What are your favorite fun/happy facts?
Mine is about my spirit animal.
Manatees have long been known as gentle giants, and somehow sailors once confused them with beautiful women. What fewer people know about manatees, is that they control their buoyancy with flatulance. Their whole life is floating around and eating seagrass. They get gassy and start to float up, so they let a few farts out to get back down to the seagrass.
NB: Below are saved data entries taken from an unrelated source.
-- ==== Sys2Proof/Decode.lean ====
section
/-! DEFINITION. The encoding: the forms of the 187 program instructions as the spec's tables give them, the decode tests of
R98 in their order, the decoder, and the encoder written from the same tables. -/

namespace Sys2Proof

/-- How a form reads bits [34:32] (R95, R96). -/
inductive CodeUse where
  /-- must be zero. -/
  | plain
  /-- a rounding code. -/
  | round
  /-- a rounding code under .F32, otherwise zero (table Collective Forms). -/
  | roundF32
  /-- a cache-hint code. -/
  | hint
  deriving DecidableEq, Repr

/-- The layouts of bits [38:19] (table Modifier Layouts). -/
inductive Layout where
  | mod20 | imm20 | imm12 | imm16
  deriving DecidableEq, Repr

/-- What an operand field permits (R89). -/
structure Slot where
  /-- class 00. -/
  v : Bool := false
  /-- class 00 index 255 alone. -/
  vz : Bool := false
  /-- class 01. -/
  s : Bool := false
  /-- greatest class-01 index. -/
  smax : Nat := 255
  /-- class 11. -/
  imm : Bool := false
  /-- class 10, buffer records. -/
  record : Bool := false
  /-- class 10, predicates. -/
  pred : Bool := false
  /-- class 10, pt among the predicates. -/
  pt : Bool := true
  /-- class 10, special registers. -/
  special : Bool := false
  /-- the field names a register pair (R84). -/
  pair : Bool := false
  /-- the field names four consecutive registers (R348). -/
  four : Bool := false
  /-- a per-thread register other than vz is left to the uniformity test, whose reason the entry gives it (R301). -/
  late : Bool := false
  /-- the existence predicate of LDX and STX: any class-10 index outside 64 to 71 fails test 5 (R300). -/
  exist : Bool := false

/-- One form: an opcode with what its entry permits (R108). -/
structure Form where
  op : Nat
  name : String
  build : Fields → Instr
  layout : Layout := .mod20
  /-- the permitted type codes. -/
  types : List Nat := [0]
  code : CodeUse := .plain
  /-- the defined bits of word bits [31:19]. -/
  defined : Nat := 0
  d : Fields → Slot := fun _ => {}
  a : Fields → Slot := fun _ => {}
  b : Fields → Slot := fun _ => {}
  c : Fields → Slot := fun _ => {}
  /-- guard pt is required (R91). -/
  pt : Bool := false
  /-- a defined field holds a code that the entry marks illegal (R133). -/
  bad : Fields → Bool := fun _ => false
  /-- a type or code in the entry's own bits that the entry does not permit (R211, R334). -/
  badType : Fields → Bool := fun _ => false

def unusedS : Slot := {}
def vS : Slot := { v := true }
def sS : Slot := { s := true }
def dstS : Slot := { v := true, s := true }
def srcS : Slot := { v := true, s := true, imm := true }
def uniS : Slot := { s := true, imm := true }
def pairS : Slot := { v := true, s := true, pair := true }
def linkS : Slot := { v := true, pair := true }
def predS : Slot := { pred := true }
def existS : Slot := { pred := true, exist := true }
def carryS : Slot := { pred := true, vz := true }
def recS : Slot := { record := true }
def specialS : Slot := { special := true }

/-- Sources of BRMAKE and BRSET (table Buffer Record Forms): classes 01 and 11. A per-thread register other than vz meets the
uniformity test alone, with reason 8 whatever its index (R301). vz is in no class that the table lists and fails test 5 (log 5). -/
def recSrcS : Slot := { s := true, imm := true, late := true }
def recPairS : Slot := { s := true, imm := true, pair := true, late := true }

/-- A value field that is a pair under a 64-bit type (R141). -/
def byType (x : Slot) (f : Fields) : Slot := { x with pair := f.ty.is64 }

/-- Source C of a combining compare (R150, R197): a predicate when [23:22] is not 0. -/
def combineS (f : Fields) : Slot := if f.bits 3 2 == 0 then unusedS else predS

/-- Source C of a collective (R162): the member mask under .M. -/
def maskS (f : Fields) : Slot := if f.bit 3 then srcS else unusedS

/-- Store data (R294): a pair under a 64-bit type, no short immediate under a page-format type (R88). -/
def dataS (f : Fields) : Slot :=
  { v := true, s := true, imm := f.ty.code < 11, pair := f.ty.is64 }

/-- Source A of a copy (table Copy Forms): a record when the source space is memory. -/
def copySrcS (f : Fields) : Slot := if f.bits 1 1 == 0 then recS else unusedS

/-- Source A of LBLRD (table System Forms). -/
def lblSrcS (f : Fields) : Slot :=
  match f.bits 0 2 with
  | 0 => { v := true, s := true, pred := true, pt := false }
  | 1 => unusedS
  | 2 => recS
  | _ => srcS

/-- The source type of CVT, bits [31:28] (R204). -/
def Fields.srcTy (f : Fields) : Ty := Ty.ofCode (f.bits 9 4)

/-- Source A of CVT (R204, R206): a pair under a 64-bit source type, no short immediate of an F8 type (R88). -/
def cvtSrcS (f : Fields) : Slot :=
  { v := true, s := true, imm := f.srcTy.code < 11, pair := f.srcTy.is64 }

/-- CVT's source type is not one of its types (R211). -/
def cvtBadSource (f : Fields) : Bool :=
  !([1, 2, 3, 4, 5, 6, 8, 9, 10, 11, 12].contains f.srcTy.code)

/-- The element select that CVT does not define for its source (R206, R211). -/
def cvtBadSelect (f : Fields) : Bool :=
  let e := f.bits 1 2
  let isImm := match f.a with
    | .imm _ => true
    | _ => false
  match f.srcTy with
  | .s8 | .n8 | .f8e4 | .f8e5 => isImm && e != 0
  | .f16 | .bf16 => 2 ≤ e || (isImm && e != 0)
  | _ => e != 0

/-- The forms of the group at 0x000 (tables Opcode Map and the group's form table). -/
def formsControl : List Form := [
  { op := 0x001, name := "BRA", build := .bra, layout := .imm20 },
  { op := 0x002, name := "BRX", build := .brx, a := fun _ => pairS },
  { op := 0x003, name := "CALL", build := .call, layout := .imm20, d := fun _ => linkS },
  { op := 0x004, name := "CALLX", build := .callx, d := fun _ => linkS, a := fun _ => pairS },
  { op := 0x005, name := "RET", build := .ret, a := fun _ => pairS },
  { op := 0x006, name := "EXIT", build := .exitI },
  { op := 0x007, name := "YIELD", build := .yieldI },
  { op := 0x008, name := "NOP", build := .nop },
  { op := 0x009, name := "SETPRI", build := .setpri, a := fun _ => srcS },
  { op := 0x00A, name := "BPT", build := .bpt, defined := 0x1FFF },
  { op := 0x00B, name := "TRAP", build := .trapI, defined := 0x1FFF }]

/-- The forms of the group at 0x040 (tables Opcode Map and the group's form table). -/
def formsInteger : List Form := [
  { op := 0x040, name := "IADD", build := .iadd, types := [3, 4, 5, 6], defined := 1, d := (byType dstS), a := (byType srcS), b := (byType srcS), bad := (fun f => f.bit 0 && f.ty == .n64) },
  { op := 0x041, name := "ISUB", build := .isub, types := [3, 4, 5, 6], defined := 1, d := (byType dstS), a := (byType srcS), b := (byType srcS), bad := (fun f => f.bit 0 && f.ty == .n64) },
  { op := 0x042, name := "IADDC", build := .iaddc, types := [4], defined := 7, d := fun _ => dstS, a := fun _ => srcS, b := fun _ => srcS, c := fun _ => carryS },
  { op := 0x043, name := "ISUBC", build := .isubc, types := [4], defined := 7, d := fun _ => dstS, a := fun _ => srcS, b := fun _ => srcS, c := fun _ => carryS },
  { op := 0x044, name := "IMUL", build := .imul, types := [3, 4, 5, 6], d := (byType dstS), a := (byType srcS), b := (byType srcS) },
  { op := 0x045, name := "IMULH", build := .imulh, types := [3, 4, 5, 6], d := (byType dstS), a := (byType srcS), b := (byType srcS) },
  { op := 0x046, name := "IMAD", build := .imad, types := [3, 4, 5, 6], defined := 1, d := (byType dstS), a := (byType srcS), b := (byType srcS), c := (byType srcS), bad := (fun f => f.bit 0 && f.ty == .n64) },
  { op := 0x047, name := "IMIN", build := .imin, types := [3, 4, 5, 6], d := (byType dstS), a := (byType srcS), b := (byType srcS) },
  { op := 0x048, name := "IMAX", build := .imax, types := [3, 4, 5, 6], d := (byType dstS), a := (byType srcS), b := (byType srcS) },
  { op := 0x049, name := "IABS", build := .iabs, types := [3, 5], defined := 1, d := (byType dstS), a := (byType srcS) },
  { op := 0x04A, name := "AND", build := .band, types := [7, 6], d := (byType dstS), a := (byType srcS), b := (byType srcS) },
  { op := 0x04B, name := "OR", build := .bor, types := [7, 6], d := (byType dstS), a := (byType srcS), b := (byType srcS) },
  { op := 0x04C, name := "XOR", build := .bxor, types := [7, 6], d := (byType dstS), a := (byType srcS), b := (byType srcS) },
  { op := 0x04D, name := "NOT", build := .bnot, types := [7, 6], d := (byType dstS), a := (byType srcS) },
  { op := 0x04E, name := "LOGT", build := .logt, types := [7, 6], defined := 0xFF, d := (byType dstS), a := (byType srcS), b := (byType srcS), c := (byType srcS) },
  { op := 0x04F, name := "SHL", build := .shl, types := [7, 6], d := (byType dstS), a := (byType srcS), b := fun _ => srcS },
  { op := 0x050, name := "SHR", build := .shr, types := [4, 6], d := (byType dstS), a := (byType srcS), b := fun _ => srcS },
  { op := 0x051, name := "SAR", build := .sar, types := [3, 5], d := (byType dstS), a := (byType srcS), b := fun _ => srcS },
  { op := 0x052, name := "DSH", build := .dsh, types := [7], defined := 3, d := fun _ => dstS, a := fun _ => pairS, b := fun _ => srcS },
  { op := 0x053, name := "BFE", build := .bfe, types := [3, 4, 5, 6], d := (byType dstS), a := (byType srcS), b := fun _ => srcS },
  { op := 0x054, name := "BFI", build := .bfi, types := [7, 6], d := (byType dstS), a := (byType srcS), b := fun _ => srcS, c := (byType srcS) },
  { op := 0x055, name := "MASK", build := .maskB, types := [7], defined := 1, d := fun _ => dstS, a := fun _ => srcS },
  { op := 0x056, name := "POPC", build := .popc, types := [7, 6], d := fun _ => dstS, a := (byType srcS) },
  { op := 0x057, name := "CLZ", build := .clz, types := [7, 6], d := fun _ => dstS, a := (byType srcS) },
  { op := 0x058, name := "BREV", build := .brev, types := [7, 6], d := (byType dstS), a := (byType srcS) },
  { op := 0x059, name := "BSWZ", build := .bswz, types := [7], d := fun _ => dstS, a := fun _ => srcS, b := fun _ => srcS, c := fun _ => srcS },
  { op := 0x05A, name := "BDOT", build := .bdot, types := [3, 4], defined := 7, d := fun _ => dstS, a := fun _ => srcS, b := fun _ => srcS, c := fun _ => srcS },
  { op := 0x05B, name := "BSAD", build := .bsad, types := [4], defined := 1, d := fun _ => dstS, a := fun _ => srcS, b := fun _ => srcS, c := fun _ => srcS },
  { op := 0x05C, name := "ISETP", build := .isetp, types := [3, 4, 5, 6], defined := 0x1F, d := fun _ => predS, a := (byType srcS), b := (byType srcS), c := combineS, bad := (fun f => 6 ≤ f.bits 0 3) },
  { op := 0x05D, name := "SEL", build := .sel, types := [7, 6], d := (byType dstS), a := (byType srcS), b := (byType srcS), c := fun _ => predS },
  { op := 0x05E, name := "LEA", build := .lea, types := [4, 6, 5], defined := 0x1F, d := (byType dstS), a := (byType srcS), b := fun _ => srcS }]

/-- The forms of the group at 0x080 (tables Opcode Map and the group's form table). -/
def formsMove : List Form := [
  { op := 0x080, name := "MOV", build := .mov, types := [7, 6], d := (byType dstS), a := (byType srcS) },
  { op := 0x081, name := "MOVH", build := .movh, layout := .imm20, d := fun _ => dstS },
  { op := 0x082, name := "ADDI", build := .addi, layout := .imm12, types := [0, 7], defined := 0xFFF, d := (fun f => { dstS with pair := f.ty == .none }), a := (fun f => { dstS with pair := f.ty == .none }) },
  { op := 0x083, name := "MOVX", build := .movx, layout := .imm16, d := fun _ => pairS },
  { op := 0x084, name := "PAND", build := .pand, defined := 3, d := fun _ => predS, a := fun _ => predS, b := fun _ => predS },
  { op := 0x085, name := "POR", build := .por, defined := 3, d := fun _ => predS, a := fun _ => predS, b := fun _ => predS },
  { op := 0x086, name := "PXOR", build := .pxor, defined := 3, d := fun _ => predS, a := fun _ => predS, b := fun _ => predS },
  { op := 0x087, name := "PNOT", build := .pnot, defined := 1, d := fun _ => predS, a := fun _ => predS },
  { op := 0x088, name := "P2V", build := .p2v, d := fun _ => vS },
  { op := 0x089, name := "V2P", build := .v2p, defined := 0x7F, a := fun _ => srcS },
  { op := 0x08A, name := "RDLANE", build := .rdlane, types := [7, 6], d := (byType vS), a := (byType vS), b := fun _ => uniS },
  { op := 0x08B, name := "SRD", build := .srd, d := fun _ => dstS, a := fun _ => specialS },
  { op := 0x08C, name := "SWR", build := .swr, d := fun _ => specialS, a := fun _ => srcS },
  { op := 0x08D, name := "SETMODE", build := .setmode, defined := 3, a := fun _ => srcS },
  { op := 0x08E, name := "PART", build := .partW, defined := 7, bad := (fun f => 5 ≤ f.bits 0 3) }]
And you thought dolphins had life figured out.
I like language-based stuff:
The word "facetiously" has all of the vowels in order.
When viewing a planetary body from space, the line that separates the lit part of the planet from the dark part is called the "terminator".
There is a category of words called "contronyms" where, depending on the context in which they are used, a single word can take on opposite meanings (e.g. "I dusted the windowsill with a cloth" / "I dusted the cake with powdered sugar").
The following sentence is grammatically correct and has meaning: "The complex houses married and single soldiers and their families." It is an example of a "garden path sentence" which is a sentence that is specifically designed to be misparsed by readers. (If you're having trouble with it, see the explanation here).
More language facts:
Will update if I think of any more.
Do you have a blog or a podcast or anything? You should consider it, if not. Would subscribe.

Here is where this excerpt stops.